Stored data:
•••
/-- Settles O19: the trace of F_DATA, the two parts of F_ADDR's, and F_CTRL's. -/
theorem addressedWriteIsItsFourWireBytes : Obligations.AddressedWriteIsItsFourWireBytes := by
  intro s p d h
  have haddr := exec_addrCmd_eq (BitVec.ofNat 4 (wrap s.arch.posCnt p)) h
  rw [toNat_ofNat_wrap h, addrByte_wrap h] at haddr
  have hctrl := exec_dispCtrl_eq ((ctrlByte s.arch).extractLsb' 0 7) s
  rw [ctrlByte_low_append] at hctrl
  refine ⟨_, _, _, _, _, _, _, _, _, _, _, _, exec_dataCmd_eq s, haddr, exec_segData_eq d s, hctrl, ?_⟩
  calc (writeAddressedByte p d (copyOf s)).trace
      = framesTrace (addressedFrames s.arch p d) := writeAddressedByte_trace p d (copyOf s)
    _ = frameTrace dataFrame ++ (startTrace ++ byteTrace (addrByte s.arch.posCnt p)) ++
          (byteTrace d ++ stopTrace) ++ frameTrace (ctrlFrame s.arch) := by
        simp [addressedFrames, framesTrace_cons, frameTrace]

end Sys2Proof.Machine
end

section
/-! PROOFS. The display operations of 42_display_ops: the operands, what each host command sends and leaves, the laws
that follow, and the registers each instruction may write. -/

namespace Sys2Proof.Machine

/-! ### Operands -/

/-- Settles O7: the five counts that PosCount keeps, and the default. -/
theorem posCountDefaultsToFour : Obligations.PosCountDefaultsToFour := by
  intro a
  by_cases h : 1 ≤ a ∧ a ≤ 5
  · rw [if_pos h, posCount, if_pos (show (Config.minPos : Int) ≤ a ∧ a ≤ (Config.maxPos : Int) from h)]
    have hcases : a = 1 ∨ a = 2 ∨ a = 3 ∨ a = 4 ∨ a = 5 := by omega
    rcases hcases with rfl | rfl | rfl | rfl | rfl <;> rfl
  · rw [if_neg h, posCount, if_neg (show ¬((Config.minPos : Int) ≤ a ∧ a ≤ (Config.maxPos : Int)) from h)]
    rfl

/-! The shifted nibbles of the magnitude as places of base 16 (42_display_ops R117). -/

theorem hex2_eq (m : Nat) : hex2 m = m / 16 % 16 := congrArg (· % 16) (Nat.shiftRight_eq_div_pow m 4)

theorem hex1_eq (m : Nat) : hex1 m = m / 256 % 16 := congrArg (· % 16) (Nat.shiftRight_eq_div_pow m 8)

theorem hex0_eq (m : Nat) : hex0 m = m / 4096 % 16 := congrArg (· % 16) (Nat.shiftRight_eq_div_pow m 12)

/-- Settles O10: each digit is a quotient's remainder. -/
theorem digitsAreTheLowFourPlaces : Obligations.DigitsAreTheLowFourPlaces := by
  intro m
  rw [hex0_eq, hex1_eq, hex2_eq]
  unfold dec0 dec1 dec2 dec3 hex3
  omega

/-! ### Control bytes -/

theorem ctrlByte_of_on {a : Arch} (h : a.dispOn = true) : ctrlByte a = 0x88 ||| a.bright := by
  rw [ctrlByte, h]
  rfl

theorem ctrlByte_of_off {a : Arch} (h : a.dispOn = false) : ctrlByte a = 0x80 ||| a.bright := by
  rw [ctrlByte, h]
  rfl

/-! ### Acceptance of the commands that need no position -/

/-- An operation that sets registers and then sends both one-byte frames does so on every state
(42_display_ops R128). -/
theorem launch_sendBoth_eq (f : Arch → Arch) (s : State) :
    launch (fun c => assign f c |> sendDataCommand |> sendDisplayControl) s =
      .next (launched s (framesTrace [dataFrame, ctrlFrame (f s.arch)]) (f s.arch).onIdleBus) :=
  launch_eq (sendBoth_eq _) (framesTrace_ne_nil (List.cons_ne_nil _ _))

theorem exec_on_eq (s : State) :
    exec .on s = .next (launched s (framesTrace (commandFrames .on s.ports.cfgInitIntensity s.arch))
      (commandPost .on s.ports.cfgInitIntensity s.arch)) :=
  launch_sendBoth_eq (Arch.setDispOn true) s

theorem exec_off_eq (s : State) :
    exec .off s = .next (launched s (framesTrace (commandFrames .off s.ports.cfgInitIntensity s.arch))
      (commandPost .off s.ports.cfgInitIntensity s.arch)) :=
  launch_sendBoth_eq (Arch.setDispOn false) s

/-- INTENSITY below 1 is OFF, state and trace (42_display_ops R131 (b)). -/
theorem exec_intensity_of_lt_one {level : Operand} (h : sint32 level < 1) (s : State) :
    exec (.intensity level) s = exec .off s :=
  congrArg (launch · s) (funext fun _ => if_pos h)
•••
Task
Set down each record above without changing a single word.

Exercise solution
/-- Settles O19: the trace of F_DATA, the two parts of F_ADDR's, and F_CTRL's. -/
theorem addressedWriteIsItsFourWireBytes : Obligations.AddressedWriteIsItsFourWireBytes := by
  intro s p d h
  have haddr := exec_addrCmd_eq (BitVec.ofNat 4 (wrap s.arch.posCnt p)) h
  rw [toNat_ofNat_wrap h, addrByte_wrap h] at haddr
  have hctrl := exec_dispCtrl_eq ((ctrlByte s.arch).extractLsb' 0 7) s
  rw [ctrlByte_low_append] at hctrl
  refine ⟨_, _, _, _, _, _, _, _, _, _, _, _, exec_dataCmd_eq s, haddr, exec_segData_eq d s, hctrl, ?_⟩
  calc (writeAddressedByte p d (copyOf s)).trace
      = framesTrace (addressedFrames s.arch p d) := writeAddressedByte_trace p d (copyOf s)
    _ = frameTrace dataFrame ++ (startTrace ++ byteTrace (addrByte s.arch.posCnt p)) ++
          (byteTrace d ++ stopTrace) ++ frameTrace (ctrlFrame s.arch) := by
        simp [addressedFrames, framesTrace_cons, frameTrace]

end Sys2Proof.Machine
end

section
/-! PROOFS. The display operations of 42_display_ops: the operands, what each host command sends and leaves, the laws
that follow, and the registers each instruction may write. -/

namespace Sys2Proof.Machine

/-! ### Operands -/

/-- Settles O7: the five counts that PosCount keeps, and the default. -/
theorem posCountDefaultsToFour : Obligations.PosCountDefaultsToFour := by
  intro a
  by_cases h : 1 ≤ a ∧ a ≤ 5
  · rw [if_pos h, posCount, if_pos (show (Config.minPos : Int) ≤ a ∧ a ≤ (Config.maxPos : Int) from h)]
    have hcases : a = 1 ∨ a = 2 ∨ a = 3 ∨ a = 4 ∨ a = 5 := by omega
    rcases hcases with rfl | rfl | rfl | rfl | rfl <;> rfl
  · rw [if_neg h, posCount, if_neg (show ¬((Config.minPos : Int) ≤ a ∧ a ≤ (Config.maxPos : Int)) from h)]
    rfl

/-! The shifted nibbles of the magnitude as places of base 16 (42_display_ops R117). -/

theorem hex2_eq (m : Nat) : hex2 m = m / 16 % 16 := congrArg (· % 16) (Nat.shiftRight_eq_div_pow m 4)

theorem hex1_eq (m : Nat) : hex1 m = m / 256 % 16 := congrArg (· % 16) (Nat.shiftRight_eq_div_pow m 8)

theorem hex0_eq (m : Nat) : hex0 m = m / 4096 % 16 := congrArg (· % 16) (Nat.shiftRight_eq_div_pow m 12)

/-- Settles O10: each digit is a quotient's remainder. -/
theorem digitsAreTheLowFourPlaces : Obligations.DigitsAreTheLowFourPlaces := by
  intro m
  rw [hex0_eq, hex1_eq, hex2_eq]
  unfold dec0 dec1 dec2 dec3 hex3
  omega

/-! ### Control bytes -/

theorem ctrlByte_of_on {a : Arch} (h : a.dispOn = true) : ctrlByte a = 0x88 ||| a.bright := by
  rw [ctrlByte, h]
  rfl

theorem ctrlByte_of_off {a : Arch} (h : a.dispOn = false) : ctrlByte a = 0x80 ||| a.bright := by
  rw [ctrlByte, h]
  rfl

/-! ### Acceptance of the commands that need no position -/

/-- An operation that sets registers and then sends both one-byte frames does so on every state
(42_display_ops R128). -/
theorem launch_sendBoth_eq (f : Arch → Arch) (s : State) :
    launch (fun c => assign f c |> sendDataCommand |> sendDisplayControl) s =
      .next (launched s (framesTrace [dataFrame, ctrlFrame (f s.arch)]) (f s.arch).onIdleBus) :=
  launch_eq (sendBoth_eq _) (framesTrace_ne_nil (List.cons_ne_nil _ _))

theorem exec_on_eq (s : State) :
    exec .on s = .next (launched s (framesTrace (commandFrames .on s.ports.cfgInitIntensity s.arch))
      (commandPost .on s.ports.cfgInitIntensity s.arch)) :=
  launch_sendBoth_eq (Arch.setDispOn true) s

theorem exec_off_eq (s : State) :
    exec .off s = .next (launched s (framesTrace (commandFrames .off s.ports.cfgInitIntensity s.arch))
      (commandPost .off s.ports.cfgInitIntensity s.arch)) :=
  launch_sendBoth_eq (Arch.setDispOn false) s

/-- INTENSITY below 1 is OFF, state and trace (42_display_ops R131 (b)). -/
theorem exec_intensity_of_lt_one {level : Operand} (h : sint32 level < 1) (s : State) :
    exec (.intensity level) s = exec .off s :=
  congrArg (launch · s) (funext fun _ => if_pos h)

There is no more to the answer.